Das soeben geschilderte Sicherheitsmodell nennt sich auch Discretionary Access Control (DAC). Es heißt so, weil es im Ermessen (engl. discretion) des Besitzers eines Objekts liegt, Zugriffsrechte zu vergeben. Der Besitzer nimmt also eine Sonderrolle ein: Er darf jederzeit die DACL seiner Objekte verändern. Wenn die DACL eines seiner Objekte ihm den Zugriff verwehrt, kann er sich diesen in zwei Schritten verschaffen: Erst ändert er die DACL so, dass sie ihm Rechte einräumt, dann öffnet er das Objekt.

Administratoren müssen nötigenfalls einen Dreisprung machen: Sie führen das Privileg SeTakeOwnership in ihrem Access Token, das sie berechtigt, den Besitzer beliebiger Objekte zu ändern. Wenn also ein Administrator auf ein störrisches Objekt zugreifen will, muss er zunächst von ihm Besitz ergreifen, sich dann in der DACL ein Zugriffsrecht einräumen und kann es schließlich öffnen.

Durch diese Eigenschaften eignet sich die Discretionary Access Control nicht gut, um zur Vorbeugung gegen Sicherheitslücken gezielt die Rechte eines Prozesses wie des Internet Explorer einzuschränken. Natürlich könnte man dem IE eine spezielle SID in sein Access Token schreiben und minutiös DACLs setzen, die dieser SID allerlei verbieten. Doch solange der Prozess unter der User-ID des angemeldeten Benutzers läuft, lässt sich der Zugriff auf Objekte dieses Benutzers nicht verhindern.

Das mag einer der Gründe sein, warum sich Microsoft entschieden hat, in Vista einen zusätzlichen Sicherheitsmechanismus zu implementieren, der Vorrang vor der DAC hat, also Zugriffe auch dann verhindert, wenn sie die DAC erlauben würde. Dazu bekommt jeder Prozess in seinem Access Token einen sogenannten Integrity Level verpasst, der ausdrücken soll, wie vertrauenswürdig er ist. In Vista gibt es die vier Stufen Low, Medium, High und System: Auf der Stufe Medium laufen Programme mit normalen Benutzerrechten, High ist für administrative Tätigkeiten gedacht und die noch höhere Stufe System einigen Betriebssystemdiensten vorbehalten. Ganz unten, auf der Stufe Low, rangiert der Internet Explorer.

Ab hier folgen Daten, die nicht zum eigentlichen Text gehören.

/-- Settles O34: H1, H5, and the continuation loop. -/
theorem handlerContinuesTransfer : Obligations.HandlerContinuesTransfer := by
  intro s l buf m hs ho hbuf hlt hlen hroom hm
  obtain ⟨j, rfl⟩ : ∃ j, m = j + 1 := Nat.exists_eq_succ_of_ne_zero (by omega)
  have hc : s.drv.cursor ≠ s.drv.length := fun h => absurd hlt (by rw [h]; exact Nat.lt_irrefl _)
  have hwork : ¬ (s.drv.slot = none ∨ s.drv.length.toNat ≤ s.drv.cursor.toNat) := by
    rw [hbuf]
    simp [hlt]
  refine execTimes_next (h1_next hs) ?_
  rw [if_neg hc]
  refine execTimes_next (h5_next rfl) ?_
  rw [if_neg hwork]
  refine Eq.trans (handler_loop (l := ⟨l.s, s.drv.cursor, s.drv.length, s.drv.cursor.toNat, l.t⟩) (by exact ho)
    (by exact hbuf) hlen (by simp only; omega) (by simp only; omega) (by simp only; omega)) ?_
  have htake : ((buf.data.drop s.drv.cursor.toNat).take (j + 1)).length = j + 1 :=
    List.length_take_of_le (by rw [List.length_drop]; omega)
  simp [State.handlerReturn, fillAll, htake, BitVec.ofNat_add]

/-! ## The faults -/

/-- What handler code can raise (rule R188). -/
def HandlerFault (f : FaultRecord) : Prop := f.reason = .handlerIndexOutOfRange ∨ f.reason = .txOverflow

/-- handle_interrupt answers a next state, in which a fault is one of the two of rule R188. -/
def RaisesHandlerFault (s : State) : Prop :=
  ∃ t, exec .handleInterrupt s = .next t ∧ ∀ f, t.fault = some f → HandlerFault f

section

variable {s t : State} {lbl next : HsLabel} {l : HsLocals} {m : MicroStep}

theorem raisesHandlerFault_of_none (hx : exec .handleInterrupt s = .next t) (hf : t.fault = none) :
    RaisesHandlerFault s :=
  ⟨t, hx, fun f h => by simp [hf] at h⟩

theorem raisesHandlerFault_of_raise {r : FaultReason} (hx : exec .handleInterrupt s = .next (s.raise r .handler m))
    (hr : r = .handlerIndexOutOfRange ∨ r = .txOverflow) : RaisesHandlerFault s :=
  ⟨_, hx, fun f h => by cases h; exact hr⟩

/-- The fill's write raises one of the two, or none. -/
theorem raisesHandlerFault_fill (hw : WritesAt s.params.fillOrder lbl next m) (hs : s.hs = some ⟨lbl, l⟩)
    (hf : s.fault = none) : RaisesHandlerFault s := by
  have hx := exec_handlerFill hw hs
  rcases handlerFill_cases m next l s with ⟨-, e⟩ | ⟨b, -, ⟨-, e⟩ | e | e⟩ <;> rw [e] at hx
  · exact raisesHandlerFault_of_raise hx (.inl rfl)
  · exact raisesHandlerFault_of_none hx hf
  · exact raisesHandlerFault_of_raise hx (.inr rfl)
  · exact raisesHandlerFault_of_none hx hf

end

/-- Settles O38: only the fill's write can raise; a value without a reserved bit is written back. -/
theorem handlerRaisesNoOtherFault : Obligations.HandlerRaisesNoOtherFault := by
  rintro s ⟨lbl, l⟩ hs hf h2b h3b
  show RaisesHandlerFault s
  cases lbl with
  | h0 => exact raisesHandlerFault_of_none (handlerTakesSnapshot s l hs _ rfl) hf
  | h1 => exact raisesHandlerFault_of_none (h1_next hs) hf
  | h2 => exact raisesHandlerFault_of_none (h2_next hs) hf
  | h3 => exact raisesHandlerFault_of_none (h3_next hs) hf
  | h2a => exact raisesHandlerFault_of_none (h2a_next hs) hf
  | h2b => exact raisesHandlerFault_of_none (h2b_next hs (h2b rfl)) hf
  | h3a => exact raisesHandlerFault_of_none (h3a_next hs) hf
  | h3b => exact raisesHandlerFault_of_none (h3b_next hs (h3b rfl)) hf
  | h4 =>
    cases hb : s.drv.slot with
    | none => exact raisesHandlerFault_of_none (h4_empty hs hb) hf
    | some b => exact raisesHandlerFault_of_none (h4_occupied hs hb) hf
  | h5 => exact raisesHandlerFault_of_none (h5_next hs) hf
  | h6 =>
    cases ho : s.params.fillOrder with
    | writeThenCheck => exact raisesHandlerFault_fill (.inl ⟨ho, rfl, rfl, rfl⟩) hs hf
    | checkThenWrite => exact raisesHandlerFault_of_none (h6_check ho hs) hf
  | h7 =>
    cases ho : s.params.fillOrder with
    | writeThenCheck => exact raisesHandlerFault_of_none (h7_next ho hs) hf
    | checkThenWrite => exact raisesHandlerFault_fill (.inr ⟨ho, rfl, rfl, rfl⟩) hs hf
  | h8 =>
    cases ho : s.params.fillOrder with
    | writeThenCheck => exact raisesHandlerFault_of_none (h8_next ho hs) hf
    | checkThenWrite => exact raisesHandlerFault_of_none (h8_advance ho hs) hf

/-! ## The bound -/

/-- The bytes that the slot's buffer holds. -/
def slotSize (s : State) : Nat := (s.drv.slot.map fun b => b.data.length).getD 0

/-- How many micro-steps the handler can still take at `h` before it returns: three for each byte of a buffer of `size`
bytes from the index on, and those of the completion path (rules R181, R186, R187). -/
def handlerRank (o : FillOrder) (size : Nat) (h : Hs) : Nat :=
  match h.lbl, o with
  | .h0, _ => 3 * size + 7
  | .h1, _ => 3 * size + 6
  | .h2, _ => 3
  | .h3, _ => 2
  | .h2a, _ => 5
  | .h2b, _ => 4
  | .h3a, _ => 3
  | .h3b, _ => 2
  | .h4, _ => 1
  | .h5, _ => 3 * size + 3
  | .h6, .writeThenCheck => 3 * (size - h.loc.i) + 1
  | .h7, .writeThenCheck => 3 * (size - (h.loc.i + 1)) + 3
  | .h8, .writeThenCheck => 3 * (size - (h.loc.i + 1)) + 2
  | .h6, .checkThenWrite => 3 * (size - h.loc.i) + 2
  | .h7, .checkThenWrite => 3 * (size - h.loc.i) + 1
  | .h8, .checkThenWrite => 3 * (size - (h.loc.i + 1)) + 3

theorem handlerRank_le (o : FillOrder) (size : Nat) (h : Hs) : handlerRank o size h ≤ 3 * size + 7 := by
  obtain ⟨lbl, l⟩ := h
  cases lbl <;> cases o <;> simp only [handlerRank] <;> omega

/-- The handler has returned or a fault is set. -/
def State.HandlerOver (s : State) : Prop := s.hs = none ∨ s.fault ≠ none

In der deutschen Vista-Version hat Microsoft Integrity Level unglücklich mit "Verbindlichkeitsstufe" übersetzt und aus den Labels, die gleich zur Sprache kommen, "Verbindliche Beschriftungen" gemacht. Da bleibe ich im Folgenden doch lieber bei den englischen Begriffen - wann immer Vista Ihnen etwas von "Verbindliche Beschriftung\Mittlere Verbindlichkeitsstufe" erzählt, denken Sie einfach Medium.

Der Process Explorer liefert detaillierte Informationen zu allen im System laufenden Prozessen, insbesondere zu deren Integrity Level-

Jedes Objekt im System befindet sich auf einer der vier genannten Stufen, gekennzeichnet durch ein Label in seinem Security Descriptor. Die Grundidee der Integrity Levels ist es nun, dass Prozesse, die auf einer niedrigeren Stufe laufen, Objekten höherer Stufe nichts anhaben können. So darf der Low-Level-IE die auf Medium stehenden Benutzerdaten nicht anrühren und schon gar nicht die noch höher eingestuften Systemkomponenten. Zugriffe von unten nach oben sind also beschränkt, während auf gleicher Ebene oder von oben nach unten alles erlaubt ist - im Rahmen der Discretionary Access Control, die ja auch noch ein Wörtchen mitzureden hat.

Der auf niedrigem Integrity Level laufende Internet Explorer hat nur wenige Privilegien, wie ein Blick in sein Access Token zeigt.

Das Label für den Integrity Level eines Objekts hat Microsoft in eine bisher nicht erwähnte Komponente des Security Descriptor gesteckt, die System Access Control List (SACL). Sie hat im Prinzip den gleichen Aufbau wie die DACL, ist also eine Liste von Einträgen, die aus einem Typ, einer SID und einer Handvoll Rechte-Bits bestehen. In XP dient die SACL nur dazu, bestimmte Zugriffsversuche auf ein Objekt zu protokollieren.

Vista führt einen neuen Eintragstyp für das Integrity Label ein sowie spezielle SIDs für die vier Stufen (durch die Dokumentation spukt auch noch eine fünfte namens Untrusted, die wir aber im Diesseits noch nicht gesichtet haben). In der SACL ist das Integrity Label gut aufgehoben, weil man besondere Privilegien braucht, um sie zu ändern. Insbesondere genügt es nicht, der Besitzer eines Objekts zu sein, um die SACL zu ändern.